At Work

Your User Experience Improvement Checklist

Since most UX problems on the web are rooted in poor user interface design, a quick heuristic evaluation can do wonders in improving the overall user experience of a website.

Keeping in mind Nielsen’s widely used usability heuristics to check if your website is good enough to provide a good experience for your users, we can check for the following:

 

Provide relevant feedback whenever possible

It’s important to keep the user informed in every step of the process. The site should provide relevant feedback in a timely manner. Information should be there as soon as the user needs it. Help the user know their current state and provide triggers that will let them act appropriately. This helps maintain a seamless flow of navigation throughout your site.

 

Speak your user’s language

Use a language that is familiar to your target audience. Real-world conventions make your users comfortable navigating your site.
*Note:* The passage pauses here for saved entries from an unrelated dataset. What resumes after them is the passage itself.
/-- The ways a command takes a state to a next one: an error answers and changes nothing else, or every
check has passed and the command has its effect. -/
inductive Completes (s : State) : Instr → State → Prop
  | error (i : Instr) (e : Err) : Completes s i (s.answer (Response.error e))
  | init {c : BankNo} {hsize rounds : Byte} {b : Bank} {st : Setup} (hb : s.bank? c = some b)
      (hst : setupOf? hsize rounds = some st) :
      Completes s (.init c hsize rounds)
        ((s.setBank c (b.construct st)).answer (Response.ok 0 []))
  | initu {c : BankNo} {hsize rounds : Byte} {d : Desc} {b : Bank} {st : Setup}
      (hb : s.bank? c = some b) (hst : setupOf? hsize rounds = some st)
      (hd : descAdmitted d s.inSize = true) :
      Completes s (.initu c hsize rounds d)
        ((s.putFed c (feed st.passes (s.inputBytes d) (b.construct st, s.engine))).answer
          (Response.ok 0 []))
  | upd1 {c : BankNo} {byte : Byte} {b : Bank} {st : Setup} (hb : s.bank? c = some b)
      (hv : b.valid = true) (hst : b.ready? = some st) :
      Completes s (.upd1 c byte)
        ((s.putFed c (feed st.passes [byte] (b, s.engine))).answer (Response.ok 0 []))
  | updn {c : BankNo} {d : Desc} {b : Bank} {st : Setup} (hb : s.bank? c = some b)
      (hv : b.valid = true) (hd : descAdmitted d s.inSize = true) (hst : b.ready? = some st) :
      Completes s (.updn c d)
        ((s.putFed c (feed st.passes (s.inputBytes d) (b, s.engine))).answer (Response.ok 0 []))
  | digest {c : BankNo} {b : Bank} {st : Setup} (hb : s.bank? c = some b) (hv : b.valid = true)
      (hst : b.ready? = some st) :
      Completes s (.digest c)
        ((s.putFed c ((padded st (b, s.engine)).1.ctxReset, (padded st (b, s.engine)).2)).answer
          (Response.ok 0 (digestBytes st.width (padded st (b, s.engine)).1.h)))
  | reset {c : BankNo} {b : Bank} (hb : s.bank? c = some b) (hv : b.valid = true) :
      Completes s (.reset c) ((s.setBank c b.ctxReset).answer (Response.ok 0 []))
  | clone {cd cs : BankNo} {old src : Bank} (hold : s.bank? cd = some old)
      (hsrc : s.bank? cs = some src) (hv : src.valid = true) :
      Completes s (.clone cd cs)
        ((s.setBank cd { src with valid := true }).answer (Response.ok 0 []))
  | blksz : Completes s .blksz (s.answer (Response.ok 128 []))
  | hsz {c : BankNo} {b : Bank} (hb : s.bank? c = some b) (hv : b.valid = true) :
      Completes s (.hsz c) (s.answer (Response.ok ((cfgHsize b.cfg).setWidth 32) []))
  | name : Completes s .name (s.answer (Response.ok 0 s.algName))
  | hash {hsize rounds : Byte} {d : Desc} {st : Setup} (hst : setupOf? hsize rounds = some st)
      (hd : descAdmitted d s.inSize = true) :
      Completes s (.hash hsize rounds d)
        ((s.retireScratch (hashed st (s.inputBytes d) s).2).answer
          (Response.ok 0 (hexOf (digestBytes st.width (hashed st (s.inputBytes d) s).1.h))))
  | hexenc {d : Desc} (hd : descAdmitted d s.inSize = true) :
      Completes s (.hexenc d) (s.answer (Response.ok 0 (hexOf (s.inputBytes d))))
  | hexval {d : Desc} (hd : descAdmitted d s.inSize = true) (hlen : d.len.toNat % 2 ≠ 1)
      (hhex : (s.inputBytes d).all isHex = true) :
      Completes s (.hexval d) (s.answer (Response.ok 0 []))

section Checks

variable {s t : State} {i : Instr}

theorem Completes.of_raise {e : Err} (h : raise e s = .next t) : Completes s i t := by
  cases h
  exact .error i e
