-- ==== Sys2Proof/Decode.lean ====
section
/-!
DEFINITION. Decode.lean: the two instruction encodings on both host byte orders (30_encoding.md), the decoder, and the
encoder. The decoder is total and rejects by name; every name stands for the one fault `IllegalInstruction` (rule
R456). Table-like definitions that say what a row of spec/opcode_table.json says (its group, the register it writes)
stand here too, because a platform's decoder asks for them (rules R131, R35).
-/

namespace Sys2Proof

/-- Why a slot encodes no instruction that the platform supports (rule R456). -/
inductive DecodeError where
  /-- fewer bytes than a slot are left: only the byte decoder says so -/
  | shortSlot
  /-- 'opcode' is none of the 125 defined bytes (rule R127) -/
  | undefinedOpcode
  /-- a register field that the instruction uses holds 11 to 15 (rule R128) -/
  | registerNumber
  /-- a field that the instruction does not use is not zero (rule R129) -/
  | unusedField
  /-- a field that completes the selection has no defined value (rule R130) -/
  | selector
  /-- the group of the instruction is not supported (rule R131) -/
  | unsupportedGroup
  /-- the low half of the second slot is not zero (rule R133) -/
  | reservedHalf
  /-- a wide instruction without a second slot (rule R134) -/
  | missingSecondSlot
  /-- a write to R10 while it is read-only (rule R35) -/
  | readOnlyR10
deriving DecidableEq, Repr

/-! ### Fields of a slot -/

/-- The fields of one slot (rule R105). -/
structure Fields where
  opcode : BitVec 8
  dst : BitVec 4
  src : BitVec 4
  offset : BitVec 16
  imm : BitVec 32
deriving DecidableEq, Repr

/-- The byte of a slot at offset `k` from its lowest address. -/
def slotByte (s : Slot) (k : Nat) : Byte := s.extractLsb' (8 * k) 8

/-- The slot whose bytes, from the lowest address, are `b0` to `b7`. -/
def slotOfBytes (b0 b1 b2 b3 b4 b5 b6 b7 : Byte) : Slot := b7 ++ b6 ++ b5 ++ b4 ++ b3 ++ b2 ++ b1 ++ b0

/-- The fields of a slot on either host: the nibbles of the 'regs' byte and the bytes of 'offset' and 'imm' stand in
the host's order (rules R101, R102). -/
def Fields.ofSlot (e : Endian) (s : Slot) : Fields :=
  let regs := slotByte s 1
  match e with
  | .little =>
    { opcode := slotByte s 0
      dst := regs.extractLsb' 0 4
      src := regs.extractLsb' 4 4
      offset := slotByte s 3 ++ slotByte s 2
      imm := slotByte s 7 ++ slotByte s 6 ++ slotByte s 5 ++ slotByte s 4 }
  | .big =>
    { opcode := slotByte s 0
      dst := regs.extractLsb' 4 4
      src := regs.extractLsb' 0 4
      offset := slotByte s 2 ++ slotByte s 3
      imm := slotByte s 4 ++ slotByte s 5 ++ slotByte s 6 ++ slotByte s 7 }

/-- The slot that holds the fields on either host (rules R101, R102). -/
def Fields.toSlot (e : Endian) (f : Fields) : Slot :=
  let o (k : Nat) : Byte := f.offset.extractLsb' (8 * k) 8
  let i (k : Nat) : Byte := f.imm.extractLsb' (8 * k) 8
  match e with
  | .little => slotOfBytes f.opcode (f.src ++ f.dst) (o 0) (o 1) (i 0) (i 1) (i 2) (i 3)
  | .big => slotOfBytes f.opcode (f.dst ++ f.src) (o 1) (o 0) (i 3) (i 2) (i 1) (i 0)

/-- The logical word `W` of rule R103, over which spec/opcode_table.json states its matches and masks. -/
def Fields.word (f : Fields) : BitVec 64 := f.imm ++ f.offset ++ f.src ++ f.dst ++ f.opcode

/-- The fields of a logical word (rule R103). -/
def Fields.ofWord (w : BitVec 64) : Fields where
  opcode := w.extractLsb' 0 8
  dst := w.extractLsb' 8 4
  src := w.extractLsb' 12 4
  offset := w.extractLsb' 16 16
  imm := w.extractLsb' 32 32

/-- The slot that starts a wide instruction has 'opcode' 0x18 (rule R112). -/
def isWideOpcode (s : Slot) : Bool := slotByte s 0 == 0x18#8

/-! ### Register numbers -/

/-- The number of a register in a four-bit field (rule R30). -/
def Reg.num : Reg → BitVec 4
  | .r0 => 0
  | .r1 => 1
  | .r2 => 2
  | .r3 => 3
  | .r4 => 4
  | .r5 => 5
  | .r6 => 6
  | .r7 => 7
  | .r8 => 8
  | .r9 => 9
  | .r10 => 10

/-- The register that a field names; 11 to 15 name none (rule R128). -/
def Reg.ofNum (n : BitVec 4) : Option Reg :=
  match n.toNat with
  | 0 => some .r0
  | 1 => some .r1
  | 2 => some .r2
  | 3 => some .r3
  | 4 => some .r4
  | 5 => some .r5
  | 6 => some .r6
  | 7 => some .r7
  | 8 => some .r8
  | 9 => some .r9
  | 10 => some .r10
  | _ => none

/-! ### Forms of an instruction: which fields are operands and which must be zero (rule R129) -/

/-- What decoding answers. -/
abbrev Decoded := Except DecodeError Instr

/-- Continue with the register that a field names (rule R128). -/
def useReg (n : BitVec 4) (k : Reg → Decoded) : Decoded :=
  match Reg.ofNum n with
  | some r => k r
  | none => .error .registerNumber

/-- Continue if the unused fields are zero (rule R129). -/
def requireZero (zero : Bool) (k : Decoded) : Decoded :=
  if zero then k else .error .unusedField

/-- Operands 'dst_reg' and 'imm': 'src_reg' is unused. -/
def formDstImm (f : Fields) (c : Reg → Word32 → Instr) : Decoded :=
  requireZero (f.src == 0) (useReg f.dst fun d => .ok (c d f.imm))

/-- Operands 'dst_reg' and 'src_reg': 'imm' is unused. -/
def formDstSrc (f : Fields) (c : Reg → Reg → Instr) : Decoded :=
  requireZero (f.imm == 0) (useReg f.dst fun d => useReg f.src fun s => .ok (c d s))

/-- Operand 'dst_reg' alone: 'src_reg' is unused, and 'imm' is 0 or a selector read before. -/
def formDst (f : Fields) (c : Reg → Instr) : Decoded :=
  requireZero (f.src == 0) (useReg f.dst fun d => .ok (c d))

/-- Operands 'dst_reg', 'offset' and 'imm': 'src_reg' is unused. -/
def formDstOffImm (f : Fields) (c : Reg → BitVec 16 → Word32 → Instr) : Decoded :=
  requireZero (f.src == 0) (useReg f.dst fun d => .ok (c d f.offset f.imm))

/-- Operands 'dst_reg', 'src_reg' and 'offset'; 'imm' is a selector read before. -/
def formDstSrcOffAnyImm (f : Fields) (c : Reg → Reg → BitVec 16 → Instr) : Decoded :=
  useReg f.dst fun d => useReg f.src fun s => .ok (c d s f.offset)

/-- Operands 'dst_reg', 'src_reg' and 'offset': 'imm' is unused. -/
def formDstSrcOff (f : Fields) (c : Reg → Reg → BitVec 16 → Instr) : Decoded :=
  requireZero (f.imm == 0) (formDstSrcOffAnyImm f c)

/-- The arithmetic instructions but `SDIV`, `SMOD` and `MOVSX` have 'offset' 0 (rule R162). -/
def noOffset (f : Fields) (k : Decoded) : Decoded := requireZero (f.offset == 0) k

/-- `DIV` and `MOD` codes: 'offset' 0 is the unsigned operation, 1 the signed one (rules R121, R130). -/
def selectSigned (f : Fields) (unsigned signed : Decoded) : Decoded :=
  match f.offset.toNat with
  | 0 => unsigned
  | 1 => signed
  | _ => .error .selector

/-- `{MOV, X, ALU}`: 'offset' 0, or the width that `MOVSX` extends (rules R130, R161). -/
def selectMove32 (f : Fields) (mov sx8 sx16 : Decoded) : Decoded :=
  match f.offset.toNat with
  | 0 => mov
  | 8 => sx8
  | 16 => sx16
  | _ => .error .selector

/-- `{MOV, X, ALU64}`: 'offset' 0, or the width that `MOVSX` extends (rules R130, R161). -/
def selectMove64 (f : Fields) (mov sx8 sx16 sx32 : Decoded) : Decoded :=
  match f.offset.toNat with
  | 0 => mov
  | 8 => sx8
  | 16 => sx16
  | 32 => sx32
  | _ => .error .selector

/-- `END`: 'imm' is the width of the swap (rules R130, R241). -/
def selectWidth (f : Fields) (w16 w32 w64 : Decoded) : Decoded :=
  match f.imm.toNat with
  | 16 => w16
  | 32 => w32
  | 64 => w64
  | _ => .error .selector

/-- The ten operations that 'imm' selects for an atomic instruction of one width (rules R125, R372). -/
structure AtomicForms where
  add : Reg → Reg → BitVec 16 → Instr
  or : Reg → Reg → BitVec 16 → Instr
  and : Reg → Reg → BitVec 16 → Instr
  xor : Reg → Reg → BitVec 16 → Instr
  addFetch : Reg → Reg → BitVec 16 → Instr
  orFetch : Reg → Reg → BitVec 16 → Instr
  andFetch : Reg → Reg → BitVec 16 → Instr
  xorFetch : Reg → Reg → BitVec 16 → Instr
  xchg : Reg → Reg → BitVec 16 → Instr
  cmpxchg : Reg → Reg → BitVec 16 → Instr

/-- An atomic instruction: 'imm' selects the operation (rules R125, R130, R372). -/
def formAtomic (f : Fields) (c : AtomicForms) : Decoded :=
  match f.imm.toNat with
  | 0x00 => formDstSrcOffAnyImm f c.add
  | 0x40 => formDstSrcOffAnyImm f c.or
  | 0x50 => formDstSrcOffAnyImm f c.and
  | 0xa0 => formDstSrcOffAnyImm f c.xor
  | 0x01 => formDstSrcOffAnyImm f c.addFetch
  | 0x41 => formDstSrcOffAnyImm f c.orFetch
  | 0x51 => formDstSrcOffAnyImm f c.andFetch
  | 0xa1 => formDstSrcOffAnyImm f c.xorFetch
  | 0xe1 => formDstSrcOffAnyImm f c.xchg
  | 0xf1 => formDstSrcOffAnyImm f c.cmpxchg
  | _ => .error .selector

/-- `CALL`: 'src_reg' selects the kind of function; 'dst_reg' and 'offset' are unused (rules R129, R130, R265). -/
def formCall (f : Fields) : Decoded :=
  requireZero (f.dst == 0 && f.offset == 0)
    (match f.src.toNat with
    | 0 => .ok (.jmpCallHelper f.imm)
    | 1 => .ok (.jmpCallLocal f.imm)
    | 2 => .ok (.jmpCallBtf f.imm)
    | _ => .error .selector)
Technical terms and acronyms should be reserved to those users who will understand them at a glance. Otherwise, immediately provide descriptions or remove them entirely.

 

Users should be free to do whatever they want

It is important that you provide an ample amount of freedom to your users. Give them options to handle both wanted and unwanted actions. There should be options to go back, move forward, or leave the current page without disrupting the experience.

Your users will make mistakes from time to time and it’s up to you to handle them appropriately. Create user contingencies for possible error states, giving users more options on what to do upon encountering a roadblock. A good information architecture is a big help in preventing and solving errors, giving users a clear path to their goals as well as what to do if they encounter them.

 

Create a style guide and follow it at all costs

Try to maintain the same design layout and style across your site. From the fonts, color schemes, margins and navigation, keeping it consistent adds to the user’s level of comfort. The opposite creates distraction and confusion that does nothing but detract from your user’s goals in navigating your website.

 

Catch potential mistakes

Part of keeping your users in control is catching potential errors before they occur. If you think that an action is either sensitive or will have a significant impact on the user’s current state, provide options and alerts prior to the action. Test for errors in the background as the user goes through a task. You can use Javascript and CSS to validate data and inform the user accordingly.

 

Don’t make your users think too hard

Chances are, your users are better at recognition than recall. So be consistent in your design. Provide the user enough information about the current page they’re in, and they’re place in the overall site structure. Effective use of breadcrumbs, navigation menus as well as fonts, color schemes and other site elements will give users enough context to know where they are, what is the purpose of this page, what they’re supposed to do, and where to go next.

 

Design for power users

Give your more advanced users options to navigate the site faster than they did the first time. Track common actions and design for that. Make frequently visited pages more accessible, commonly clicked links more recognizable, and important content readable.

Your navigation, sitemap, and breadcrumb structure is a big help in terms of getting your users to go wherever they want to go on your site as quick as possible.

 

Keep it simple, keep it straight

Make sure that every piece of information on a page is absolutely necessary. Either too much or too little can potentially paralyze your user, preventing them from achieving their goal upon visiting your site. The more you put on a specific web page, the lower the chance that your user can fulfill an intended task.

 

Catch your users when they fall

Some errors are unavoidable; therefore, the messages that recognize these must be simple and actionable. State the error, suggest solutions, and provide your users some options on how to proceed from there.

 

Support should always be at least one click away

Accessing your site’s help and documentation should always be your user’s last resort. It is where your users go if all else fails, so make sure that the documentation is robust, easily searchable, catered to the current task and most importantly, accurate. Provide user access to this through easily identifiable “Help” links, and the error message itself should contain links detailing possible solutions.